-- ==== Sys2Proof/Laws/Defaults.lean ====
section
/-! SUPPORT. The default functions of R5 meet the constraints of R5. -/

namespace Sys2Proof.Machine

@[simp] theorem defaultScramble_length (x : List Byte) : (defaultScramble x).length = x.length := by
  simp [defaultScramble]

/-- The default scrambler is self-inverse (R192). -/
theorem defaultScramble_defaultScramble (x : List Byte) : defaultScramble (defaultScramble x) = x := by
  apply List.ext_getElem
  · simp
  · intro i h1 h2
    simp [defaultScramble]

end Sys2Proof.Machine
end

* * *

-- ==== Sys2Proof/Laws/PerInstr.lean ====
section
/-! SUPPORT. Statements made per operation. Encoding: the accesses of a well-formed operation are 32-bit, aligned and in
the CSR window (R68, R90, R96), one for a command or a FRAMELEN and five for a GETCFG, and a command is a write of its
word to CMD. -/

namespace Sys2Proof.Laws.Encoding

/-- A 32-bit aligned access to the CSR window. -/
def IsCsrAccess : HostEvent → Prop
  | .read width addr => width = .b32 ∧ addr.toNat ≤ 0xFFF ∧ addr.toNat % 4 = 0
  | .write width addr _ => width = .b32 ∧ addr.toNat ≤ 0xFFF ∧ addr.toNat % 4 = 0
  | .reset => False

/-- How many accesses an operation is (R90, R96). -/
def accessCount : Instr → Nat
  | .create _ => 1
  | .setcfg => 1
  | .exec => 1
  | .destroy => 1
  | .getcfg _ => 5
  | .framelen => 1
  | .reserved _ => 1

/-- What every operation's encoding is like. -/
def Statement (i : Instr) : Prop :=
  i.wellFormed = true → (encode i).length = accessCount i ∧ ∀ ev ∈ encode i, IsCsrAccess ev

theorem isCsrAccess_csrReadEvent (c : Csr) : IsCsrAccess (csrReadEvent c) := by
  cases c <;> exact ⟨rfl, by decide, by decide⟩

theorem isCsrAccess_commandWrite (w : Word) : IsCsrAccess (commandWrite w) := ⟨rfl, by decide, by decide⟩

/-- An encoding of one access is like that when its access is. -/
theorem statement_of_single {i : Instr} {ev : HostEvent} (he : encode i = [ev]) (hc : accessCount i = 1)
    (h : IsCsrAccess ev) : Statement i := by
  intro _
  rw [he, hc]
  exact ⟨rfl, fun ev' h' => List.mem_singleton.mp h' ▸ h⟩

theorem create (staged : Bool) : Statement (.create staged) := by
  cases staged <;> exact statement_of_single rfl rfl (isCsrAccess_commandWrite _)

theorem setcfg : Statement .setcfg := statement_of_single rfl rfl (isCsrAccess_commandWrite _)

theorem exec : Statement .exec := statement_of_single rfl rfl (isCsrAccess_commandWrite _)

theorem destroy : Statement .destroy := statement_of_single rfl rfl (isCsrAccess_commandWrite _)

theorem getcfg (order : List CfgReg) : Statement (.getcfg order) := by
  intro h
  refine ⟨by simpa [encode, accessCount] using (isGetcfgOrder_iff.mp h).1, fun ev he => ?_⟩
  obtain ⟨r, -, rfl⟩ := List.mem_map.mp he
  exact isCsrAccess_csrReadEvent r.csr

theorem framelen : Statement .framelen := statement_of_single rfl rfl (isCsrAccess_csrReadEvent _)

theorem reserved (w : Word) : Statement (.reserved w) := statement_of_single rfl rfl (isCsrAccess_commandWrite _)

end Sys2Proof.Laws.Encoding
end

=== What you are asked to do ===
For every line above with the word "namespace" in it, make a copy.

=== Your response ===
namespace Sys2Proof.Machine
namespace Sys2Proof.Laws.Encoding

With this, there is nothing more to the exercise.